-- ==== Sys2Proof/Laws/Floats.lean ====
section
/-!
SUPPORT. What patterns of the four IEEE formats stand for (spec/03_numbers.md R66, R67).
-/

namespace Sys2Proof.Machine

theorem Fmt.val_nan {f : Fmt} {a : Nat} (h : f.isNaN a = true) : f.val a = .nan := by
  simp only [Fmt.isNaN, decide_eq_true_eq] at h; simp [Fmt.val, h]
theorem Fmt.val_inf {f : Fmt} {a : Nat} (h : f.mag a = f.infPat) : f.val a = .inf (f.neg? a) := by
  simp [Fmt.val, h]
theorem Fmt.not_nan {f : Fmt} {a : Nat} (h : f.mag a ≤ f.infPat) : f.isNaN a = false := by simpa [Fmt.isNaN] using h
theorem Fmt.not_snan {f : Fmt} {a : Nat} (h : ¬ f.isNaN a = true) : f.isSNaN a = false := by simp [Fmt.isSNaN, h]

theorem Fmt.infPat_pos {f : Fmt} (hf : f ∈ [Fmt.f32, Fmt.f64, Fmt.f16, Fmt.bf16]) : 0 < f.infPat := by fin_cases hf <;> decide
theorem Fmt.val_zero {f : Fmt} (hf : f ∈ [Fmt.f32, Fmt.f64, Fmt.f16, Fmt.bf16]) {a : Nat} (h : f.mag a = 0) : f.val a = .fin (f.neg? a) 0 f.qmin := by
  have := Fmt.infPat_pos hf
  simp [Fmt.val, h, Nat.ne_of_lt this]
theorem Fmt.val_num {f : Fmt} {a : Nat} (h : f.mag a < f.infPat) (h0 : f.mag a ≠ 0) : ∃ m e, m ≠ 0 ∧ f.val a = .fin (f.neg? a) m e := by
  simp only [Fmt.val, not_lt.2 h.le, if_false, h.ne]
  split
  · rename_i e
    refine ⟨_, _, ?_, rfl⟩
    intro c
    have := Nat.div_add_mod (f.mag a) (2 ^ f.mb)
    rw [e, c] at this; omega
  · refine ⟨_, _, ?_, rfl⟩
    have : 0 < 2 ^ f.mb := by positivity
    omega
theorem Fmt.quieted_eq {f : Fmt} (hf : f ∈ [Fmt.f32, Fmt.f64, Fmt.f16, Fmt.bf16]) {a : Nat} (h : f.isNaN a = true) : f.quieted a = if a / f.quiet % 2 = 1 then a else a + f.quiet := by
  simp only [Fmt.isNaN, decide_eq_true_eq] at h
  unfold Fmt.quieted
  have key : (f.mag a < f.nan) ↔ ¬ (a / f.quiet % 2 = 1) := by
    fin_cases hf <;> simp [Fmt.mag, Fmt.nan, Fmt.infPat, Fmt.quiet, Fmt.signBit, Fmt.f32, Fmt.f64, Fmt.f16, Fmt.bf16] at * <;> omega
  by_cases c : f.mag a < f.nan
  · rw [if_pos c, if_neg (key.1 c)]
  · rw [if_neg c, if_pos (not_not.1 (fun g => c (key.2 g)))]
theorem Fmt.pos_eq {f : Fmt} (hf : f ∈ [Fmt.f32, Fmt.f64, Fmt.f16, Fmt.bf16]) {a : Nat} (ha : a < 2 ^ f.width) (h : f.neg? a = false) : a = f.mag a := by
  fin_cases hf <;> simp [Fmt.mag, Fmt.neg?, Fmt.signBit, Fmt.width, Fmt.f32, Fmt.f64, Fmt.f16, Fmt.bf16] at * <;> omega

end Sys2Proof.Machine
end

###

-- WORK REQUIRED --
Your task is to reproduce exactly the lines that begin with the one containing "have := Fmt.infPat_pos hf" and continue to the end of the data, both ends included.

-- EXPECTED ANSWER --
  have := Fmt.infPat_pos hf
  simp [Fmt.val, h, Nat.ne_of_lt this]
theorem Fmt.val_num {f : Fmt} {a : Nat} (h : f.mag a < f.infPat) (h0 : f.mag a ≠ 0) : ∃ m e, m ≠ 0 ∧ f.val a = .fin (f.neg? a) m e := by
  simp only [Fmt.val, not_lt.2 h.le, if_false, h.ne]
  split
  · rename_i e
    refine ⟨_, _, ?_, rfl⟩
    intro c
    have := Nat.div_add_mod (f.mag a) (2 ^ f.mb)
    rw [e, c] at this; omega
  · refine ⟨_, _, ?_, rfl⟩
    have : 0 < 2 ^ f.mb := by positivity
    omega
theorem Fmt.quieted_eq {f : Fmt} (hf : f ∈ [Fmt.f32, Fmt.f64, Fmt.f16, Fmt.bf16]) {a : Nat} (h : f.isNaN a = true) : f.quieted a = if a / f.quiet % 2 = 1 then a else a + f.quiet := by
  simp only [Fmt.isNaN, decide_eq_true_eq] at h
  unfold Fmt.quieted
  have key : (f.mag a < f.nan) ↔ ¬ (a / f.quiet % 2 = 1) := by
    fin_cases hf <;> simp [Fmt.mag, Fmt.nan, Fmt.infPat, Fmt.quiet, Fmt.signBit, Fmt.f32, Fmt.f64, Fmt.f16, Fmt.bf16] at * <;> omega
  by_cases c : f.mag a < f.nan
  · rw [if_pos c, if_neg (key.1 c)]
  · rw [if_neg c, if_pos (not_not.1 (fun g => c (key.2 g)))]
theorem Fmt.pos_eq {f : Fmt} (hf : f ∈ [Fmt.f32, Fmt.f64, Fmt.f16, Fmt.bf16]) {a : Nat} (ha : a < 2 ^ f.width) (h : f.neg? a = false) : a = f.mag a := by
  fin_cases hf <;> simp [Fmt.mag, Fmt.neg?, Fmt.signBit, Fmt.width, Fmt.f32, Fmt.f64, Fmt.f16, Fmt.bf16] at * <;> omega

end Sys2Proof.Machine
end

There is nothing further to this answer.